Опала была не слишком долгой. Вологодские мясники Магницкого не зарезали. Зато при содействии Аракчеева бывшего ссыльного назначили вице-губернатором Воронежа, а потом и гражданским губернатором в Симбирске. В 1819 он уже был членом Главного управления училищ при Министерстве духовных дел и народного просвещения. На этом, как и на всяком другом посту, он продолжал заниматься разоблачениями и потребовал закрыть Казанский университет и «торжественно разрушить» его здание. Идея Магницкого не пришлась императору по душе, и он написал на документе: «Зачем разрушать, когда можно исправить». Александр I не понимал, что разрушение – это символический акт, а исправление – всего лишь рутинная работа.  «Поэту» Магницкому нужны были символы.

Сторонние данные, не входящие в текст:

-- ==== Sys2Proof/Machine/Step.lean ====
section
/-! DEFINITION. One step of the agent (R50). -/

namespace Sys2Proof.Machine

/-- Fetches the instruction at PC and runs it in the state after the fetch (R50). A jammed CPU has no step (R18);
tier 2 is refused where it is not admitted (R181). On the 6507 no interrupt is polled before it (R50, R203;
Machine/Interrupt.lean). -/
def step (s : State) : Host.Outcome State Fault Refusal :=
  if s.jammed then .fault .jammed
  else if s.admits s.fetch then exec s.fetch s.afterFetch
  else .refused .undocumentedNotAdmitted

/-- `s` with the instruction word `w` of `nbits` bits, the bits above them 0, as the content of memory at PC, where the
next step fetches (log 5). -/
def State.withFetchWord (s : State) (nbits w : Nat) : State := s.storeAtPc (w % 2 ^ nbits)

end Sys2Proof.Machine
end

С 1819 года у Магницкого был очень плодотворный период, когда он требовал запретить преподавание естественного права во всем государстве, предложил отменить преподавание философии, «облекающей ереси в новые формы»,  загорелся идеей «создать новую науку и новое искусство, вполне проникнутые духом Христовым, взамен ложной науки, возникшей под влиянием язычества и безверия», вступил в борьбу с будущим царём Николаем Павловичем, потому что «правительство изгоняет вредных профессоров, а члены императорской фамилии дают им места». Магницкий здесь сильно просчитался. Ему казалось, что Александр I будет у власти ещё очень долго, и это даёт ему право критиковать даже членов царской семьи.

Похожие на Магницкого люди сегодня критикуют руководство России за недостаточную жёсткость, попустительство либералам и тому подобные вещи. 

В тот момент, когда в его донесениях был упомянут великий князь Николай Павлович, участь Магницкого была предрешена. Началась проверка его деятельности в Казанском университете. До этого было известно, что он, не сумев закрыть университет, установил там по-настоящему монастырские порядки и создал атмосферу доносительства. После же проверки (обычно все проверки делал он сам, а тут стали проверять его) было объявлено, что обнаружена огромная растрата и превышение власти. С должности попечителя Михаила Магницкого сняли, а для покрытия растраты наложили секвестр на его имения. Это уже случилось в 1826 году, когда царём стал Николай I, которого Магницкий так неосторожно задел.

Был ли гроза лихоимцев Магницкий на самом деле растратчик? Ведь ему растрату могли и приписать – за то, что переусердствовал. Однако многие из тех, кто его знал, рассказывали, что их поражало то, что Михаил Магницкий мог быть необыкновенно разным. Если надо – умилять своим милосердием. Но при ближайшем рассмотрении выяснялось, что это всего лишь маска. Так что один из самых яростных борцов с лихоимством вполне мог оказаться любителем казённых денег. Маски он менять умел, как мало кто ещё.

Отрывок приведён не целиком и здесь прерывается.